Material for this task>
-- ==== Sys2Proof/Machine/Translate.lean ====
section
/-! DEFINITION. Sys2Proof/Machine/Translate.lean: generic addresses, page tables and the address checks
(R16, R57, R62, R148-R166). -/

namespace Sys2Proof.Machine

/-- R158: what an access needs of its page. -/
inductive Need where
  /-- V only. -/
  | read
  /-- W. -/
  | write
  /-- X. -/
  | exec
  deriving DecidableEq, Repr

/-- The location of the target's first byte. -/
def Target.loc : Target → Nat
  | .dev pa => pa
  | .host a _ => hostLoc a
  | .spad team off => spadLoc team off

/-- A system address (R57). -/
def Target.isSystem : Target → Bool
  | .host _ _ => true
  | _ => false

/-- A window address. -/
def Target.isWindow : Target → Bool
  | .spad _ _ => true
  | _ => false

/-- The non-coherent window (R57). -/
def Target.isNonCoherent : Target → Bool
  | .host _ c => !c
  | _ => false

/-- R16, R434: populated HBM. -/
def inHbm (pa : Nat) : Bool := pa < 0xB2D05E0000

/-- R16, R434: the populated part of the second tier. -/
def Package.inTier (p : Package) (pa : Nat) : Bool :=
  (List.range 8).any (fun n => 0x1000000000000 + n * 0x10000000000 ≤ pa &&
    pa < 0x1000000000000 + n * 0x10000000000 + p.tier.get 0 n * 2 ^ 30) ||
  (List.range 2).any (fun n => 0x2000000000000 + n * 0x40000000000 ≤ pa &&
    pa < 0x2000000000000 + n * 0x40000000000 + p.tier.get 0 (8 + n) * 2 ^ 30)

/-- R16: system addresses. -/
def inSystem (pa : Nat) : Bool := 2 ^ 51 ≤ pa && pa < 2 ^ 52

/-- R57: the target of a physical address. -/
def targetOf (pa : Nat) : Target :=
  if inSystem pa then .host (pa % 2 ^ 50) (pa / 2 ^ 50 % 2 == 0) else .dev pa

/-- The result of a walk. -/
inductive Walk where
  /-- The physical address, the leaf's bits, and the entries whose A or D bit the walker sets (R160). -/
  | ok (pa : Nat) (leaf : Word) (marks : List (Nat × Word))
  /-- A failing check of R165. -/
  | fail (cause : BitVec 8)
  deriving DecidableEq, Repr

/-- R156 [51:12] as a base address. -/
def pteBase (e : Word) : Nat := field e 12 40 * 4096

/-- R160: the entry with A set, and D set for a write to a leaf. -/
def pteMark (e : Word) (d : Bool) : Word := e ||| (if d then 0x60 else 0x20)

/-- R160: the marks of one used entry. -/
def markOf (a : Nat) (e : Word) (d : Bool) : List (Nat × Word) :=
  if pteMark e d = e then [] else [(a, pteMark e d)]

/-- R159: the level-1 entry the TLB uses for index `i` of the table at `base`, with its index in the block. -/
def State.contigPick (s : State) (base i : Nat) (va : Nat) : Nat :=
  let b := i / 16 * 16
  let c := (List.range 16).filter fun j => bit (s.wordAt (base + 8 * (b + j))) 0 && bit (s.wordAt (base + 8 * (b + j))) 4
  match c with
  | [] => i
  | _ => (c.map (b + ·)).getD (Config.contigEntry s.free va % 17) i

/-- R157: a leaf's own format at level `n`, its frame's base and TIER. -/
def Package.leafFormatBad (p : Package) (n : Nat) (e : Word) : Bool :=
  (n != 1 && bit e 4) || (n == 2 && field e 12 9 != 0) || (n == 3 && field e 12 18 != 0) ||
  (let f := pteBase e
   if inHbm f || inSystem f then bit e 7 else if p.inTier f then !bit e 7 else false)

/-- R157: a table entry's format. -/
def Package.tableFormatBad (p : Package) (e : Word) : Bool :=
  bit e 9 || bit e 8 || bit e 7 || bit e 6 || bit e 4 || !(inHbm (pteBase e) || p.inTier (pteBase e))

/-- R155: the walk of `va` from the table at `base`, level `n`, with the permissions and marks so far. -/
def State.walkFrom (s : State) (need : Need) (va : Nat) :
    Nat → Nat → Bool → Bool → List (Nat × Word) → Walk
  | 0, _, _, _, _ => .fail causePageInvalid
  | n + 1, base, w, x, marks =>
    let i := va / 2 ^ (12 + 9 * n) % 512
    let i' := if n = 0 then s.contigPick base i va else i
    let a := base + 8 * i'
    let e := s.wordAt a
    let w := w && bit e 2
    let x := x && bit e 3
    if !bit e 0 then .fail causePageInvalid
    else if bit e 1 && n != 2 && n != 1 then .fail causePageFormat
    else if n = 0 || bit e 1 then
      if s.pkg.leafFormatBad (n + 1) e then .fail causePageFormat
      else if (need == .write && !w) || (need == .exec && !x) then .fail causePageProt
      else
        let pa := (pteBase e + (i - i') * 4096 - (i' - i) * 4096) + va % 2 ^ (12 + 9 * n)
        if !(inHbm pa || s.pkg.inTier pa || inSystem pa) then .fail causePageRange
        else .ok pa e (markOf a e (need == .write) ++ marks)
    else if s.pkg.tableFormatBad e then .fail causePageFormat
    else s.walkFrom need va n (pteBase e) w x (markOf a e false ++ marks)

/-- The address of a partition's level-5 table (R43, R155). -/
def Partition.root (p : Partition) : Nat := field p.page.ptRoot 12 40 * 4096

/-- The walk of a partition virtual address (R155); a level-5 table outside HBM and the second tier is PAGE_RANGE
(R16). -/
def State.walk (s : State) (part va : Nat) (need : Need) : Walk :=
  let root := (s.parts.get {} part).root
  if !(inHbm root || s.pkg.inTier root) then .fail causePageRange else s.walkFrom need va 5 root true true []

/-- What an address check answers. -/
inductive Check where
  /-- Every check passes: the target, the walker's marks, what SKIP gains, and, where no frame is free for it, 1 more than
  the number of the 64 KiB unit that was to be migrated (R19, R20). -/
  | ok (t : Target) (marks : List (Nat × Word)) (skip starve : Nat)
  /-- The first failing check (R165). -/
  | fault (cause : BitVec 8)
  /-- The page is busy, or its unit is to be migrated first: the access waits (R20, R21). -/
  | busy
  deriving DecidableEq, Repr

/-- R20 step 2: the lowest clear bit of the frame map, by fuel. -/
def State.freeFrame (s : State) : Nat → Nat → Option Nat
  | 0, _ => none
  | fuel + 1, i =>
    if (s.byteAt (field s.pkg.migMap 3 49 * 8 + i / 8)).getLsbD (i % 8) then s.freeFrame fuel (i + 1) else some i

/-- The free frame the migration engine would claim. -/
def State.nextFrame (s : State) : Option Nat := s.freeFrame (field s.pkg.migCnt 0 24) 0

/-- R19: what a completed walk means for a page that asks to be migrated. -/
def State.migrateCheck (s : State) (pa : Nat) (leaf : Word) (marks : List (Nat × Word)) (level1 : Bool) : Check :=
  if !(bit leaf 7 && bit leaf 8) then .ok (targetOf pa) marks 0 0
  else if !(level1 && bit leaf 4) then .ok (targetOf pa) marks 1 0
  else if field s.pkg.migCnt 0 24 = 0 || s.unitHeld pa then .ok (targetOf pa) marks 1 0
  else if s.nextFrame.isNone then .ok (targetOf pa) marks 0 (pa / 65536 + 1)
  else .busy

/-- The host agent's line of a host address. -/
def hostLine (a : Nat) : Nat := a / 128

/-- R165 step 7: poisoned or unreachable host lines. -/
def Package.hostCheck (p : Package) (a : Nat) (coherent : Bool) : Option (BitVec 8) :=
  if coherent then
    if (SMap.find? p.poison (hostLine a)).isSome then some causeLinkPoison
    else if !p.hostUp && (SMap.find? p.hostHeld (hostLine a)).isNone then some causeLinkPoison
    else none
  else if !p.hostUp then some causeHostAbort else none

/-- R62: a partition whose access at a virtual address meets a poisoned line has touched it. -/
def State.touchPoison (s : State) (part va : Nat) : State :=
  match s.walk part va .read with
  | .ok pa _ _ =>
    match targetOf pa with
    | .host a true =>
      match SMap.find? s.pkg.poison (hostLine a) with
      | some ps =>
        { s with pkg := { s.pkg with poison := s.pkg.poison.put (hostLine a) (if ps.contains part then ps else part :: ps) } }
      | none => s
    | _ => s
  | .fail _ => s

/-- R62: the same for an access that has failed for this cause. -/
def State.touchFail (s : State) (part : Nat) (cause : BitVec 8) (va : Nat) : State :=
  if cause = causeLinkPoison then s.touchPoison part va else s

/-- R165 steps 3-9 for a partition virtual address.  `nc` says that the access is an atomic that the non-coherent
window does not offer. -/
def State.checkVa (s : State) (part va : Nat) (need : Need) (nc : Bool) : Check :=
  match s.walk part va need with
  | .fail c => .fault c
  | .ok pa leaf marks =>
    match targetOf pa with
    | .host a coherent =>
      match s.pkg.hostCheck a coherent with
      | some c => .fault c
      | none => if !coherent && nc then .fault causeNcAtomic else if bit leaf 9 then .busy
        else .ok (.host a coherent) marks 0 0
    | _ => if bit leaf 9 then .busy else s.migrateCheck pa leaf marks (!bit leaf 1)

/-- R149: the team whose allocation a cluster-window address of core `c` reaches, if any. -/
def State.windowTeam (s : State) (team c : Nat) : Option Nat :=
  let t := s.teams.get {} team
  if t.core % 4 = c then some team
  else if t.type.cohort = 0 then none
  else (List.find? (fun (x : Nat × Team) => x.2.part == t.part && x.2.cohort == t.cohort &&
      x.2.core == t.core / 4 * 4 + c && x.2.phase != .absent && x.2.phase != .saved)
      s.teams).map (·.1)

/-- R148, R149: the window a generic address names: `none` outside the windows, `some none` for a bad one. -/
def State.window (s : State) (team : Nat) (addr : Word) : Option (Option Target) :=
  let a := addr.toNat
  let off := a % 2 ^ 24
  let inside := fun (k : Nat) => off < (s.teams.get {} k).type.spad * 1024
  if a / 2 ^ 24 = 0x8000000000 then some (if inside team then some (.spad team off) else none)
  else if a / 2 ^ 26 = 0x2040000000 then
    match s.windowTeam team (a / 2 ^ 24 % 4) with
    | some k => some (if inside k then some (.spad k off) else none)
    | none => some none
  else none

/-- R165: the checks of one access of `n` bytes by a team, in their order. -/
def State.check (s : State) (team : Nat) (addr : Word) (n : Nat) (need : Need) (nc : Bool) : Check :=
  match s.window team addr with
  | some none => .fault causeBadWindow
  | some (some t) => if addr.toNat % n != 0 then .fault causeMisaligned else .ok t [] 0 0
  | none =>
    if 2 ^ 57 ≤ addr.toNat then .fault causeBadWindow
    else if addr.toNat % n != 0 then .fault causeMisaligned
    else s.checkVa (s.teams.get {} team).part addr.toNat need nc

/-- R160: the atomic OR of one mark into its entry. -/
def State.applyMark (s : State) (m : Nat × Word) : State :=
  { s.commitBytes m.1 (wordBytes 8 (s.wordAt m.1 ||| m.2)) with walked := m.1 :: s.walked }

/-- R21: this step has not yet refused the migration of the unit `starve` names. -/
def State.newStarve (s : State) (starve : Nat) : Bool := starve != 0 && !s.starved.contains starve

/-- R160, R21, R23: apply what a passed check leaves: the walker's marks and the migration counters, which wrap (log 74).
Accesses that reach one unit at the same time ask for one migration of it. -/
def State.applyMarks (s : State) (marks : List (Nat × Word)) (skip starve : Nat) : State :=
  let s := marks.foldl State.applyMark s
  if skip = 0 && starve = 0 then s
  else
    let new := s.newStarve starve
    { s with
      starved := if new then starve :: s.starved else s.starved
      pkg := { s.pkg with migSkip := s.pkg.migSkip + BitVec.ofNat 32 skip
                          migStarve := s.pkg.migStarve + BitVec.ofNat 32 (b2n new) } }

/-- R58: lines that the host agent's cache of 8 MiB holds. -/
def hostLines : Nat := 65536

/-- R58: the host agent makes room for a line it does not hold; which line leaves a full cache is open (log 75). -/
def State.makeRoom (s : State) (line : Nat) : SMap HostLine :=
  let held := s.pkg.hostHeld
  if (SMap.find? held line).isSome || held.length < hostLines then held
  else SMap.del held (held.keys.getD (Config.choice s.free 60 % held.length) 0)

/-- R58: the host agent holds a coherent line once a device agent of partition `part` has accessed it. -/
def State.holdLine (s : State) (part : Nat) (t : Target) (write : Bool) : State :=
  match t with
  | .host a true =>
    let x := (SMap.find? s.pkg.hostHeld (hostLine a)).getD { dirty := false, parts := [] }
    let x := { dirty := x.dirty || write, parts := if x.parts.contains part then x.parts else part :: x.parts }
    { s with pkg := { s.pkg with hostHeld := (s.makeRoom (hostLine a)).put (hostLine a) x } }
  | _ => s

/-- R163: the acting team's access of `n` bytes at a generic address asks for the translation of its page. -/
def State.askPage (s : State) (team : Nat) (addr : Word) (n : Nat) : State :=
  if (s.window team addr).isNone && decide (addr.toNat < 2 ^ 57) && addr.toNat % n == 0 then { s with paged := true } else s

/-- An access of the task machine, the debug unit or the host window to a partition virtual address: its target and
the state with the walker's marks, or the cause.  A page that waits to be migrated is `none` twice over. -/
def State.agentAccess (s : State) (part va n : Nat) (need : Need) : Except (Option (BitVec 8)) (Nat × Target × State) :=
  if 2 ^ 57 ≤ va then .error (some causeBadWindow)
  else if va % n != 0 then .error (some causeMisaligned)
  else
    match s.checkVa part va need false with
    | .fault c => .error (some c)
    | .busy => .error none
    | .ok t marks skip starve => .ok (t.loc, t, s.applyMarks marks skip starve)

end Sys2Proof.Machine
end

Prompt>
There is a run of lines above from the one with "if s.pkg.leafFormatBad (n" to the one with "1 more than"; print exactly that run, both ends included, and nothing else.

Response>
      if s.pkg.leafFormatBad (n + 1) e then .fail causePageFormat
      else if (need == .write && !w) || (need == .exec && !x) then .fail causePageProt
      else
        let pa := (pteBase e + (i - i') * 4096 - (i' - i) * 4096) + va % 2 ^ (12 + 9 * n)
        if !(inHbm pa || s.pkg.inTier pa || inSystem pa) then .fail causePageRange
        else .ok pa e (markOf a e (need == .write) ++ marks)
    else if s.pkg.tableFormatBad e then .fail causePageFormat
    else s.walkFrom need va n (pteBase e) w x (markOf a e false ++ marks)

/-- The address of a partition's level-5 table (R43, R155). -/
def Partition.root (p : Partition) : Nat := field p.page.ptRoot 12 40 * 4096

/-- The walk of a partition virtual address (R155); a level-5 table outside HBM and the second tier is PAGE_RANGE
(R16). -/
def State.walk (s : State) (part va : Nat) (need : Need) : Walk :=
  let root := (s.parts.get {} part).root
  if !(inHbm root || s.pkg.inTier root) then .fail causePageRange else s.walkFrom need va 5 root true true []

/-- What an address check answers. -/
inductive Check where
  /-- Every check passes: the target, the walker's marks, what SKIP gains, and, where no frame is free for it, 1 more than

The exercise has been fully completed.